Your answer should be the lines below from the one with "overlay (R32, R33): levels" to the one with "def Obligations.RowsBuilt : Prop", both included, given again exactly and with nothing added.

Information supplied:
================================

/-- REPEAT_OPEN with its CLOSE slot, REPEAT_CLOSE and REPEAT_EXIT: the checks in their order, the contexts pushed,
passed again and popped, and the passes of an outermost repeat counted (R16, R18 to R20). KIND, FOREVER, COUNT and CLOSE
stand where TABLE 10-2 and TABLE 10-3 say. -/
def Obligations.RepeatsWalked : Prop :=
  (∀ (w0 w1 w2 w3 w4 : Word) (rest : List Word),
    Entry.ofWords (w0 :: w1 :: w2 :: w3 :: w4 :: rest) = ⟨w0, w1, w2, w3, w4⟩) ∧
  (∀ e : Entry,
    (e.kind = some .repeatOpen ↔ e.w0.extractLsb' 0 4 = 6#4) ∧
    (e.kind = some .repeatClose ↔ e.w0.extractLsb' 0 4 = 7#4) ∧
    (e.kind = some .repeatExit ↔ e.w0.extractLsb' 0 4 = 8#4) ∧
    e.forever = e.w0.getLsbD 8 ∧ e.count = (e.w0.extractLsb' 16 16).toNat ∧
    e.closeIndex = (e.w1.extractLsb' 0 8).toNat) ∧
  ∀ (s : State) (words : List Word) (batch : Bool), s.readEnds .entryRead →
    let e := Entry.ofWords words
    let done := s.entryDone batch
    let i := s.builder.index
    let command := exec (.entryReadDone (.data words) batch) s
    (s.builder.task = .entry → e.kind = some .repeatOpen →
      (e.cond ≠ .always → command = .next (State.rest (done.faultBuilding .entryIllegal i))) ∧
      (e.cond = .always → ¬(i < e.closeIndex ∧ e.closeIndex < s.entries) →
        command = .next (State.rest (done.faultBuilding .repeatUnmatched i))) ∧
      (e.cond = .always → i < e.closeIndex ∧ e.closeIndex < s.entries →
        command = .next (State.rest (done.walking (.closeSlot e) i)))) ∧
    (∀ opened, s.builder.task = .closeSlot opened →
      (e.kind ≠ some .repeatClose → command = .next (State.rest (done.faultBuilding .repeatUnmatched i))) ∧
      (e.kind = some .repeatClose →
        (∀ c below, s.builder.stack = c :: below → c.closeIndex ≤ opened.closeIndex →
          command = .next (State.rest (done.faultBuilding .repeatUnmatched i))) ∧
        ((∀ c below, s.builder.stack = c :: below → opened.closeIndex < c.closeIndex) →
          (opened.count = 0 → opened.forever = false →
            command = .next (State.rest (done.walking .entry (opened.closeIndex + 1)))) ∧
          (opened.count ≠ 0 ∨ opened.forever = true →
            (4 ≤ s.builder.stack.length →
              command = .next (State.rest (done.faultBuilding .repeatDepth i))) ∧
            (s.builder.stack.length < 4 →
              command = .next (State.rest { done with builder := { done.builder with
                state := .walking
                task := .entry
                index := i + 1
                stack := ⟨i, opened.closeIndex, if opened.forever then none else some opened.count, 1, false⟩ ::
                  s.builder.stack } })))))) ∧
    (s.builder.task = .entry → e.kind = some .repeatClose →
      (e.cond ≠ .always → command = .next (State.rest (done.faultBuilding .entryIllegal i))) ∧
      (e.cond = .always →
        (s.builder.stack = [] → command = .next (State.rest (done.faultBuilding .repeatUnmatched i))) ∧
        ∀ c below, s.builder.stack = c :: below →
          (c.closeIndex ≠ i → command = .next (State.rest (done.faultBuilding .repeatUnmatched i))) ∧
          (c.closeIndex = i →
            (c.count = none → c.emitted = false →
              command = .next (State.rest (done.faultBuilding .emptyPass i))) ∧
            (c.count ≠ none ∨ c.emitted = true →
              let counted := match below, s.builder.job with
                | [], some x => done.mapCounts x fun k => { k with outerPasses := satInc k.outerPasses }
                | _, _ => done
              ((∀ n, c.count = some n → c.pass < n) →
                command = .next (State.rest { counted with builder := { done.builder with
                  state := .walking
                  task := .entry
                  index := c.openIndex + 1
                  stack := { c with
                    pass := if c.pass = 4294967295 then 2 else c.pass + 1
                    emitted := false } :: below } })) ∧
              (∀ n, c.count = some n → n ≤ c.pass →
                command = .next (State.rest { counted with builder := { done.builder with
                  state := .walking, task := .entry, index := i + 1, stack := below } })))))) ∧
    (s.builder.task = .entry → e.kind = some .repeatExit →
      (s.builder.stack = [] → command = .next (State.rest (done.faultBuilding .repeatUnmatched i))) ∧
      ∀ c below, s.builder.stack = c :: below →
        (s.condition e.cond batch = true →
          command = .next (State.rest { done with builder := { done.builder with
            state := .walking, task := .entry, index := c.closeIndex + 1, stack := below } })) ∧
        (s.condition e.cond batch = false → command = .next (State.rest (done.walking .entry (i + 1)))))

/-- An image row read gives its row, or asks for the overlay of a row that carries one; an overlay read gives the row
with its overlay. The builder in WALKING requests both reads, with no item to take at the head and no trigger due,
where SRC, STRIDE and REVERSE say, for the words the row spans. The dots of an image row (R31), laid over by its
overlay (R32, R33): levels on the nozzle range, level 0 outside it, overlay values on theirs, covered marks with
OPAQUE. The fields of both entries stand where TABLE 10-2 and TABLE 10-3 say. -/
def Obligations.RowsBuilt : Prop :=
  (∀ (s : State) (x : SlotId) (f : ImageFields) (r : Nat), s.tryHead = none → s.tryDivider = none →
    s.builder.state = .walking → s.builder.job = some x →
      (∀ o, s.builder.task = .image f o r → s.ownStep = some (s.readAsked .rowRead (f.rowAddress r) f.rowWords)) ∧
      ∀ o dots, s.builder.task = .overlay f o r dots →
        s.ownStep = some (s.readAsked .overlayRead (o.rowAddress r) o.rowWords)) ∧
  (∀ e : Entry, e.imageFields = ⟨e.w1, (e.w2.extractLsb' 0 16).toNat, (e.w2.extractLsb' 16 3).toNat,
      (e.w2.extractLsb' 24 8).toNat, (e.w0.extractLsb' 16 16).toNat, (e.w3.extractLsb' 0 16).toNat,
      (e.w3.extractLsb' 16 16).toNat, e.w0.getLsbD 8, e.w0.getLsbD 10⟩ ∧
    e.overlayFields = ⟨e.w1, (e.w2.extractLsb' 0 16).toNat, (e.w2.extractLsb' 16 3).toNat,
      (e.w2.extractLsb' 24 8).toNat, (e.w3.extractLsb' 0 16).toNat, (e.w3.extractLsb' 16 16).toNat,
      (e.w4.extractLsb' 0 16).toNat, (e.w4.extractLsb' 16 16).toNat⟩) ∧
  ((∀ (s : State) (words : List Word) (f : ImageFields) (x : SlotId) (r : Nat),
    s.readEnds .rowRead → s.builder.job = some x →
      (s.builder.task = .image f none r → exec (.rowReadDone (.data words)) s =
        .next (State.rest (s.readDone.emit (.row x ⟨false, f.dots words⟩)))) ∧
      ∀ o, s.builder.task = .image f (some o) r →
        (¬(o.rowFirst ≤ r ∧ r < o.rowFirst + o.rows) → exec (.rowReadDone (.data words)) s =
          .next (State.rest (s.readDone.emit (.row x ⟨false, f.dots words⟩)))) ∧
        (o.rowFirst ≤ r ∧ r < o.rowFirst + o.rows → exec (.rowReadDone (.data words)) s =
          .next (State.rest (s.readDone.walking (.overlay f o r (f.dots words)) s.builder.index)))) ∧
  (∀ (s : State) (words : List Word) (f : ImageFields) (o : OverlayFields) (dots : List Dot) (x : SlotId) (r : Nat),
    s.readEnds .overlayRead → s.builder.job = some x → s.builder.task = .overlay f o r dots →
      exec (.overlayReadDone (.data words)) s =
        .next (State.rest (s.readDone.emit (.row x ⟨false, o.lay f.opaqueFlag words dots⟩)))) ∧
  ∀ (f : ImageFields) (o : OverlayFields) (r : Nat),
    f.rowAddress r = f.src + BitVec.ofNat 32 ((if f.reverse then f.count - 1 - r else r) * f.stride) ∧
    f.rowWords = (f.firstBit + f.width * f.depth + 31) / 32 ∧
    o.rowAddress r = o.src + BitVec.ofNat 32 ((r - o.rowFirst) * o.stride) ∧
    o.rowWords = (o.firstBit + o.width * o.depth + 31) / 32) ∧
  ((∀ (f : ImageFields) (words : List Word) (n : Nat), n < 640 → (f.dots words)[n]? = some
    (if f.nozzle ≤ n ∧ n < f.nozzle + f.width then
      ⟨levelOf f.depth (pixelAt (rowString words) f.firstBit f.depth (n - f.nozzle)), 0#2, false⟩
    else ⟨0#4, 0#2, false⟩)) ∧
  (∀ (f : OverlayFields) (opaqueFlag : Bool) (words : List Word) (dots : List Dot) (n : Nat) (d : Dot),
    dots[n]? = some d → (f.lay opaqueFlag words dots)[n]? = some
      (if f.nozzle ≤ n ∧ n < f.nozzle + f.width then
        ⟨d.level, overlayOf f.depth (pixelAt (rowString words) f.firstBit f.depth (n - f.nozzle)), opaqueFlag⟩
      else d)) ∧
  ((levelOf 1 0 = 0#4 ∧ levelOf 1 1 = 15#4) ∧
    (levelOf 2 0 = 0#4 ∧ levelOf 2 1 = 5#4 ∧ levelOf 2 2 = 10#4 ∧ levelOf 2 3 = 15#4) ∧
    (∀ value < 16, levelOf 4 value = BitVec.ofNat 4 value) ∧
    (overlayOf 1 0 = 0#2 ∧ overlayOf 1 1 = 3#2) ∧ ∀ value < 4, overlayOf 2 value = BitVec.ofNat 2 value))

/-- A table read writes all 20 entries of the standby bank from the 20 bytes, leaves the active bank, and emits a
SWAP. -/
def Obligations.TableLoaded : Prop :=
  (∀ (s : State) (words : List Word) (x : SlotId), s.readEnds .tableRead → s.builder.job = some x →
    exec (.tableReadDone (.data words)) s =
      .next (State.rest (State.emit { s.readDone with
        mapper := if s.mapper.active = .a then { s.mapper with bankB := dropTableOf words }
          else { s.mapper with bankA := dropTableOf words } } (.swap x)))) ∧
  ∀ (words : List Word) (k : Nat), k < 20 → (dropTableOf words)[k]? = some
    ⟨(wordAt words (k / 4)).extractLsb' (8 * (k % 4)) 2, (wordAt words (k / 4)).extractLsb' (8 * (k % 4) + 2) 2⟩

================================

Answer for the task:
overlay (R32, R33): levels on the nozzle range, level 0 outside it, overlay values on theirs, covered marks with
OPAQUE. The fields of both entries stand where TABLE 10-2 and TABLE 10-3 say. -/
def Obligations.RowsBuilt : Prop :=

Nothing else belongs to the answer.